Additionally, both Republican and Democratic votes on Obamacare proved to be a reliable indicator of their electoral success in 2010, wrote Jeffrey Anderson, a writer who covers Obamacare for the Weekly Standard, in a 2010 post. Obamacare passed in March 2010 without a single Republican vote.

"In swing districts, those ranging from +5 Democratic to +5 Republican (based on votes in the past three presidential elections), House incumbents who voted no on Obamacare won 20 of 23 races, by an average of 22 percentage points," he wrote. "House incumbents who voted yes on Obamacare won 10 of 26 races, not one of them by double-digits. These tallies include both parties, but isolating Democrats yields similar results."

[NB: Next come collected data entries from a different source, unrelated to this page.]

/-- A home raises back-pressure (R326). (DEDUCED, log entry 60) -/
def pressured (s : State) (e : Endpoint) : Bool := match e with | .home h => s.pressure.contains h | _ => false

/-! ### Killing a context (R351, R352) -/

/-- Ask for a context to be killed; the first cause stands, and a killed context is killed no more (R352).
Nothing of the context issues from now on; CONTEXT_KILL does the rest. (DEDUCED, log entry 35) -/
def requestKill (s : State) (c : Nat) (k : Kill) : State :=
  s.modCtx c fun x => if x.killed || x.killing.isSome then x else { x with killing := some k }

/-- Bring a partition down: every context of it is killed and its system cores are held in reset (R325). -/
def bringDown (s : State) (p : Nat) : State :=
  let cs := skeysWhere s.ctxs fun c => c.part == p
  let s := cs.foldl (fun s c => s.requestKill c { kind := 6, launch := 0, reason := 0, gslot := 0, cid := 0, body := [] }) s
  let s := (s.part p).sysCores.foldl (fun s n => s.modCore (sysBase + n) fun k => { k with held := true }) s
  s.emit (.report "Gazebo: partition brought down")

/-- A header error of a partition's traffic; of Fjondan's own nothing but a report (R325). -/
def headerError (s : State) (tag : Nat) : State :=
  if tag = 31 then s.emit (.report "Fjondan: fabric header error") else s.bringDown tag

/-! ### Routes (R323, R324) -/

/-- A destination core or park lies inside the partition that a tag names; homes and I/O endpoints always do (R323). -/
def inReach (s : State) (tag : Nat) (e : Endpoint) : Bool :=
  match sget s.parts tag, e with
  | some p, .core n =>
    if isSys n then p.sysCores.contains (n - sysBase)
    else p.x0 ≤ n % 64 && n % 64 < p.x0 + p.w && p.y0 ≤ n / 64 && n / 64 < p.y0 + p.h
  | some p, .park k => overlaps (4 * (k % 16)) 4 p.x0 p.w && overlaps (4 * (k / 16)) 4 p.y0 p.h
  | _, _ => true

/-- The remap table of a row (R17): every column backed by its own position where it is as at manufacture. -/
def rowTable (s : State) (row : Nat) : List (Option Nat) := sgetD s.dev.remap row ((List.range 64).map some)

/-- Physical position of an endpoint: a core's by its row's remap table, a home's by its channel; a park's is that of its
first core, and an I/O endpoint or system core has none in the array (R17, R178, R323). (DESIGN CHOICE, log entry 79) -/
def physOf (s : State) (e : Endpoint) : Option (Nat × Nat) :=
  let column (x y : Nat) : Option (Nat × Nat) := ((s.rowTable y).getD x none).map fun p => (p, y)
  let made (x y : Nat) : Option (Nat × Nat) :=
    ((sgetD s.dev.made y ((List.range 64).map some)).getD x none).map fun p => (p, y)
  match e with
  | .core n => if isSys n then none else column (n % 64) (n / 64)
  | .home c => made (c % 64) (c / 64)
  | .park k => column (4 * (k % 16)) (4 * (k / 16))
  | .io _ => none

/-- Dead routers that the dimension-order route, along the source's row and then along the destination's column, reaches past
its source (R323, R324). -/
def deadOn (s : State) (src dst : Endpoint) : List (Nat × Nat) :=
  match s.physOf src, s.physOf dst with
  | some a, some b =>
    let between (x y z : Nat) : Bool := Nat.min x y ≤ z && z ≤ Nat.max x y
    s.dev.deadRouters.filter fun d =>
      d != a && ((d.2 = a.2 && between a.1 b.1 d.1) || (d.1 = b.1 && between a.2 b.2 d.2))
  | _, _ => []

/-- The route reaches a dead router. -/
def routeDead (s : State) (src dst : Endpoint) : Bool := !(s.deadOn src dst).isEmpty

/-- Detour entries lead round every dead router of the route (R324). -/
def ledRound (s : State) (src dst : Endpoint) : Bool := (s.deadOn src dst).all fun d => s.dev.detours.any fun e => e.2 == d

/-- The router of an endpoint is dead: it forwards nothing, and nothing is sent to it (R324). -/
def atDead (s : State) (e : Endpoint) : Bool := (s.physOf e).any s.dev.deadRouters.contains

/-- Put packet `k` on the fabric: it takes its sequence number (R322), and goes on ESC where its route meets a dead router
(R324). One whose source has a dead router stays where it is. One for a core or park outside its partition is discarded, as a header error of the partition (R323).
(DEDUCED, log entry 60) -/
def inject (s : State) (k : Nat) : State :=
  match sget s.packets k with
  | none => s
  | some p =>
    if !s.inReach p.ptag p.dst then { s with packets := sdel s.packets k }.headerError p.ptag
    else if s.atDead p.src then s
    else
      let (n, s) := s.nextSeq p.src p.dst p.vc
      let q := { p with seq := n, held := false, queued := false, since := s.clock, esc := s.routeDead p.src p.dst }
      ({ s with packets := sput s.packets k q }).pressurize p.dst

A similar phenomenon occurred among Democrats running in districts ranging from slightly Democratic to pro-Republican, he said.

"In the districts in question, the results are striking: Democrats who voted no on Obamacare won eight races and lost six, while Democrats who voted yes on Obamacare won 11 races and lost a whopping 29," he said. "On average, these anti-Obamacare Democrats ran in +6 GOP districts, while these pro-Obamacare Democrats ran in +3 GOP districts. So, in nearly identical—even slightly less-favorable—districts, Democrats who voted against Obamacare won reelection at more than twice the clip (57 to 28 percent) of those who voted for it."

While Republicans made huge gains in the House in 2010, they actually lost seats in 2008 after the TARP vote. Ninety-one Republicans joined 172 Democrats in favor of the bailout in the final tally.

Pelosi said at the press conference that TARP votes had hurt Democrats in 2010.

"Pelosi is empirically incorrect," said Jay Cost, another Weekly Standard writer who has covered Obamacare, in an email. "If TARP was the culprit, why did the House Republicans who supported it not lose as well? That was a bipartisan bill, ultimately: supported largely by congressional Democrats but also by a Republican president."

Anderson also noted in his post that among citizens who described the economy as "not good" in 2010, 52 percent voted Democratic, while only 45 percent voted Republican.

"This election wasn’t mostly about the economy," he wrote. "It was about voters emphatically rejecting unlimited government, federal arrogance, and fiscal irresponsibility—and, in particular, the 2,700-page mound of legislation that best embodies all three."